The primary aim of this study was to gauge the view of critical care nurses with respect to lobbying for change to the current legislation. In addition, the study aimed to explore and describe the educational preparation, practice perceptions and experiences of RNs working in critical care regarding cardiopulmonary resuscitation and the administration of first line advanced life support (ALS) medications in the absence of a medical officer. It was anticipated that data collected would demonstrate some of the dilemmas associated with the initiation and administration of ALS medications for practising critical care nurses and could be used to inform controlling bodies in order for them to gain an appreciation of the issues facing critical care nurses during resuscitation.

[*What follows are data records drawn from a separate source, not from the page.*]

-- ==== Sys2Proof/Machine/Clocks.lean ====
section
/-!
DEFINITION. Clocks and time (02_clocks_and_time): the root PLL and its reference, derating, device time and its slew,
plant time, the calendar of the always-on domain, captures, the device reset that several causes share, and the TCLK
edge that passes on an empty queue.
-/
namespace Sys2Proof.Machine
open Sys2Proof

/-! ## Device reset (R13, R398) -/

/-- TIM at device reset: the always-on registers keep their values (R13, R44). -/
def Tim.afterReset (t : Tim) : Tim :=
  { Tim.reset with
    calSec := t.calSec, calSub := t.calSub, calTrim := t.calTrim, calFrac := t.calFrac, trimAcc := t.trimAcc,
    carryDue := t.carryDue, calSet := t.calSet, calOk := t.calOk, pfail := t.pfail, vbak := t.vbak }

/-- The Strongroom at device reset: OTP stays, and so do JTAG_LOCKOUT (R402) and, until its zeroisation, the key RAM.
Log 11 (DEDUCED). -/
def Srm.afterReset (r : Srm) : Srm :=
  { Srm.reset with lockout := r.lockout, keyRam := r.keyRam, slots := r.slots, devId := r.devId, vendorHash := r.vendorHash }

/-- Content of the newest live record of a type in the journal, of one axis where it is an AXIS record. -/
def Dbk.journalled (d : Dbk) (type : Nat) (axis : Word) : List Word :=
  match d.journal.reverse.find? fun r => r.type == type && r.live && (type != 7 || r.content.getD 0 0 == axis) with
  | some r => r.content
  | none => []

/-- Two words of a record as one number. -/
def pairAt (l : List Word) (i : Nat) : Nat := (l.getD i 0).toNat + (l.getD (i + 1) 0).toNat * 2 ^ 32

/-- The Daybook at device reset: what lies in flash and in the always-on domain stays; entries not yet journalled are
gone, and power-on seconds and the temperature bins go on from their records in the journal, so that at most an hour of them
is lost (R424 to R426, R429). Log 93 (DEDUCED). -/
def Dbk.afterReset (d : Dbk) : Dbk :=
  { Dbk.reset with
    region := d.region, erases := d.erases, epochAo := d.epochAo, poh := BitVec.ofNat 64 (pairAt (d.journalled 1 0) 0)
    journal := d.journal, epoch := d.epoch, vcore := d.vcore, derated := d.derated, brownOuts := d.brownOuts
    powerCycles := d.powerCycles, seq := d.seq, ckptNew := d.ckptNew, ckptOld := d.ckptOld, erased := d.erased
    tjHist := (List.range 38).map fun i => ((d.journalled 2 0).getD i 0).toNat * 60 }

/-- An axis at device reset: its counts go on from its open Daybook record (R424). -/
def Axis.afterReset (d : Dbk) (a : Nat) : Axis :=
  let w := d.journalled 7 (BitVec.ofNat 32 a)
  { Axis.reset with
    dbkSerial := BitVec.ofNat 64 (pairAt w 1), travel := pairAt w 3, reversals := (w.getD 7 0).toNat
    energised := (w.getD 8 0).toNat * 10 ^ 9, faults := (List.range 7).map fun i => (w.getD (9 + i) 0).toNat }

/-- Local I/O at device reset: the levels at the input pins are not the device's. -/
def Local.afterReset (io : Local) : Local :=
  { Local.reset with
    gpioIn := io.gpioIn
    fb := io.fb.map fun p => { FbPort.reset with levels := p.levels, pins := p.pins }
    trg := io.trg.map fun t => { Trg.reset with level := t.level } }

/-- A device reset: every block but the always-on domain, the flash, OTP and DRAM takes its reset values, and CAUSE is
recorded. The queue, the board and the model's own count of free values are no part of the device (R398). Log 11 (DEDUCED). -/
def State.deviceReset (s : State) (cause : Nat) (held : Bool) : State :=
  { State.reset with
    pending := s.pending, readData := s.readData, freeCount := s.freeCount, dramMib := s.dramMib, dram := s.dram
    tim := s.tim.afterReset, srm := s.srm.afterReset, dbk := s.dbk.afterReset, io := s.io.afterReset
    axes := (List.range 256).map (Axis.afterReset s.dbk), par := { Par.reset with unit := s.par.unit }
    bst :=
      { Bst.reset with
        cause := cause, inReset := held, hold := s.bst.hold, rom := s.bst.rom, image := s.bst.image, fwOk := s.bst.fwOk } }

/-! ## Reference and root PLL (R30, R31) -/

/-- REF_LOST: the PLL enters holdover; REF_LOST, HOLDOVER and the event are set. LOCK, locked to REFCLK, is 0 in
holdover. A reference lost again while the PLL relocks ends the relocking. -/
def execRefLost (s : State) : Host.Outcome State Fault Refusal :=
  if s.clk.lock || s.clk.relocking then
    .next (s.mapClk fun c =>
      { c with refLost := true, holdover := true, lock := false, relocking := false, evt := setBit c.evt 0 })
  else .next s

/-- HOLDOVER_LIMIT: 10 ms without a reference. -/
def execHoldoverLimit (s : State) : Host.Outcome State Fault Refusal :=
  if s.clk.holdover && s.clk.refLost then .next (s.mapClk fun c => { c with evt := setBit c.evt 2 }) else .next s

/-- REFCLK_RETURN: the reference is back and the PLL begins to relock. -/
def execRefclkReturn (s : State) : Host.Outcome State Fault Refusal :=
  if s.clk.holdover && s.clk.refLost then
    .next (s.mapClk fun c => { c with refLost := false, relocking := true })
  else .next s

/-- REF_BACK: the PLL has relocked; holdover ends. The measured REFCLK offset is a free value. Log 43 (DESIGN CHOICE). -/
def execRefBack (s : State) : Host.Outcome State Fault Refusal :=
  if s.clk.relocking then
    .next ((s.mapClk fun c =>
      { c with lock := true, holdover := false, refLost := false, relocking := false, evt := setBit c.evt 1,
               refOffs := s.free.setWidth 16 }).drawn 1)
  else .next s

/-- PLL_LOCK_LOSS: lock lost outside holdover resets the device (R31, R398). -/
def execPllLockLoss (s : State) : Host.Outcome State Fault Refusal :=
  if s.clk.lock && !s.clk.holdover then .next (s.deviceReset 3 false) else .next s

/-! ## Derating (R32 to R34, R429) -/

/-- A write of CLK_DERATE: TARGET is acted on later. TARGET 0 after a derating of the planner is an override (R429).
A second write before the clearing point replaces the first: R32 does not say what becomes of two.
Log 101 (DESIGN CHOICE). Log 44 (DEDUCED). -/
def State.derateWrite (s : State) (v : Word) : State :=
  let s1 := s.mapClk fun c => { c with derate := v &&& 1, pending := some (bit v 0) }
  if s.age.planned && !bit v 0 then
    s1.mapAge fun a => { a with overridden := true, planned := false, evt := setBit a.evt 7 }
  else s1

/-- CLK_DERATE_WRITE. -/
def execClkDerateWrite (_src : Source) (value : Word) (s : State) : Host.Outcome State Fault Refusal :=
  .next (s.derateWrite value)

/-- The divisor change: ACLK and CCLK together, DERATED and DERATE_DONE (R32). A derating that the planner made is
recorded in the Daybook (R420). Log 44 (DEDUCED). -/
def State.derateChange (s : State) (b : Bool) : State :=
  let s1 := s.mapClk fun c => { c with derated := b, pending := none, evt := setBit c.evt 3 }
  if s.age.planned then s1.mapDbk fun d => { d with derated := b } else s1

/-- A pending derate request at a clearing point: made where the Charter that runs from it is derate-safe (R32). One that is not
made leaves no derating of the planner behind it (R420). -/
def State.derateAtClearing (s : State) (safe : Bool) : State :=
  match s.clk.pending with
  | none => s
  | some b =>
    if safe then s.derateChange b
    else (s.mapClk fun c => { c with pending := none, evt := setBit c.evt 4 }).mapAge fun a =>
      { a with planned := a.planned && s.clk.derated }

/-- DERATE_IDLE_CHANGE: with no Charter active and no reduced service the change is made within 1 µs (R34). -/
def execDerateIdleChange (s : State) : Host.Outcome State Fault Refusal :=
  match s.clk.pending with
  | some b => if s.cht.active.isNone && !s.reduced then .next (s.derateChange b) else .next s
  | none => .next s

/-! ## The 1 µs tick and plant time (R50, R51, R263, R275) -/

/-- A plant step added to plant time (R51). -/
def Tim.addStep (t : Tim) : Tim :=
  match t.plantStep with
  | some v => { t with plant := t.plant + BitVec.ofInt 96 (v.toInt * 2 ^ 32), plantStep := none }
  | none => t

/-- The TIMER events of the core bindings that fall on a tick, each period once (R263). -/
def State.timerEvents (s : State) (us : Nat) : State :=
  let ps := (s.teller.cbind.filter fun w => field w 7 0 == 0x0A).map fun w => field w 23 8
  forEach ps.eraseDups (fun p s => if p ≠ 0 ∧ us % p = 0 then s.raise 0x0A p else s) s

/-- TICK_1US: the pending plant step is added; the delay lists give up their due entries; TIMER events are raised. -/
def execTick1us (s : State) : Host.Outcome State Fault Refusal :=
  let us := s.time / 1000
  let s1 := (s.mapTim Tim.addStep).mapTeller fun t => if s.passive then t else t.tick us
  .next (s1.timerEvents us)

/-- PLANT_STEP_WRITE: the value waits for the next tick; a second value replaces it (R51). -/
def execPlantStepWrite (_src : Source) (value : Word) (s : State) : Host.Outcome State Fault Refusal :=
  .next (s.mapTim fun t => { t with plantStep := some value })

/-- A value for TIM_PLANT_RATE held within ±2,147,484 (R51). -/
def plantRateSat (v : Word) : Word := BitVec.ofInt 32 (clamp (-2147484) 2147484 v.toInt)

/-! ## The calendar (R44 to R48, R434) -/

/-- The calendar takes the value set by software; a second carry due at the same edge is discarded (R45). Log 41 (DEDUCED). -/
def Tim.takeSet (t : Tim) : Tim :=
  match t.calSet with
  | some v => { t with calSec := v, calSub := 0, calFrac := 0, carryDue := false, calSet := none, calOk := true }
  | none => t

/-- The seconds advance (R44). -/
def Tim.second (t : Tim) : Tim := { t with calSec := t.calSec + 1, calSub := 0, carryDue := false }

/-- CALENDAR_SET: the write of TIM_CAL_SET_HI takes effect with the last TIM_CAL_SET_LO (R11, R45); none while VBAK is
below 2.0 V (R434). -/
def State.calendarSet (s : State) (hi : Word) : State :=
  let lo := match s.glb.loWritten.find? (fun p => p.1 == 0x40020038) with
    | some p => p.2
    | none => 0
  if s.tim.vbak then
    s.mapTim fun t => { t with calSet := some (BitVec.ofNat 48 (lo.toNat + field hi 15 0 * 2 ^ 32)) }
  else s

/-- CALENDAR_SET. -/
def execCalendarSet (_src : Source) (hi : Word) (s : State) : Host.Outcome State Fault Refusal :=
  .next (s.calendarSet hi)

/-- CALENDAR_SET_APPLY: the next 32.768 kHz edge after a set. -/
def execCalendarSetApply (s : State) : Host.Outcome State Fault Refusal := .next (s.mapTim Tim.takeSet)

/-- CALENDAR_SECOND: the sub-second count completes a second; where a set value waits for that same edge it is taken and
the carry discarded (R44, R45). Nothing runs without VBAK. Log 41 (DEDUCED). -/
def execCalendarSecond (s : State) : Host.Outcome State Fault Refusal :=
  if !s.tim.vbak then .next s
  else if s.tim.calSet.isSome then .next (s.mapTim Tim.takeSet)
  else .next (s.mapTim Tim.second)

/-- CAPTURE: a capture is requested and DONE cleared (R47). -/
def execCapture (_src : Source) (s : State) : Host.Outcome State Fault Refusal :=
  .next (s.mapTim fun t => { t with capReq := true, capDone := false })

/-- CAPTURE_DONE: at the next 32.768 kHz edge the calendar, the timescale of R37 and plant time are latched together
(R47). The calendar reads 0 while VBAK is below 2.0 V (R434). -/
def execCaptureDone (s : State) : Host.Outcome State Fault Refusal :=
  if s.tim.capReq then
    .next (s.mapTim fun t =>
      { t with
        capReq := false, capDone := true, capDev := BitVec.ofNat 64 s.time, capPlant := t.plant.extractLsb' 32 64
        capSec := if t.vbak then t.calSec else 0, capSub := if t.vbak then t.calSub else 0 })
  else .next s

/-- VBAK_LOST: the always-on domain resets; its registers read 0 and take no write until VBAK is back (R13, R44, R434,
R429). -/
def execVbakLost (s : State) : Host.Outcome State Fault Refusal :=
  .next ((s.mapTim fun t =>
      { t with calSec := 0, calSub := 0, calTrim := 0, calFrac := 0, trimAcc := 0, carryDue := false, calSet := none,
               calOk := false, pfail := 0, vbak := false }).mapDbk fun d => { d with epochAo := 0, evt := setBit d.evt 4 })

/-- VBAK_RESTORE: the always-on domain runs again from its reset values (R434). -/
def execVbakRestore (s : State) : Host.Outcome State Fault Refusal :=
  .next (s.mapTim fun t => { t with vbak := true })

/-! ## Brown-out (R48, R433) -/

/-- BROWN_OUT: TIM_PFAIL takes the calendar seconds, and the device resets and stays in reset until RESET_RELEASE. -/
def execBrownOut (s : State) : Host.Outcome State Fault Refusal :=
  let s1 := if s.tim.vbak then s.mapTim fun t => { t with pfail := t.calSec } else s
  .next ((s1.mapDbk fun d => { d with brownOuts := d.brownOuts + 1 }).deviceReset 2 true)

/-! ## One TCLK edge -/

/-- One tick of the calendar: the ticks advance, and a completed second carries. -/
def Tim.calTick (t : Tim) : Tim :=
  if t.carryDue then { t.second with calSub := 1 }
  else if t.calSub = 32767 then { t with carryDue := true }
  else { t with calSub := t.calSub + 1 }

/-- The ticks of one crystal edge: one, with the trim one more or none at evenly spaced edges (R46). -/
def Tim.calTicks (t : Tim) : Tim :=
  let a := t.trimAcc + t.calTrim.toInt
  if 100000000 ≤ a then ({ t with trimAcc := a - 100000000 }).calTick.calTick
  else if a ≤ -100000000 then { t with trimAcc := a + 100000000 }
  else ({ t with trimAcc := a }).calTick

/-- A 32.768 kHz edge: where a value set by software waits it is taken (R45), else the ticks advance. -/
def Tim.calEdge (t : Tim) : Tim := if t.calSet.isSome then t.takeSet else t.calTicks

/-- One nanosecond of the crystal, in units of 10^−17 of its period: the edges stand where the crystal puts them (R46). -/
def Tim.calNs (t : Tim) : Tim :=
  if t.vbak then
    let f := t.calFrac + 3276800000000
    if 10 ^ 17 ≤ f then ({ t with calFrac := f - 10 ^ 17 }).calEdge else { t with calFrac := f }
  else t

A mailout survey was sent to all members of the Victorian Branch of the Australian College of Critical Care Nurses (ACCCN). The results showed that the majority of nurses underwent an annual ALS assessment and had current ALS accreditation. Nurses indicated that they felt educationally prepared and were confident to manage cardiopulmonary resuscitation without a medical officer; indeed, the majority had done so. The differences in practice issues for metropolitan, regional and rural nurses were highlighted. There is therefore clear evidence to suggest that legislative amendments are appropriate and necessary, given the time critical nature of cardiopulmonary arrest. There was overwhelming support for ACCCN Vic. Ltd to lobby the Victorian government for changes to the law.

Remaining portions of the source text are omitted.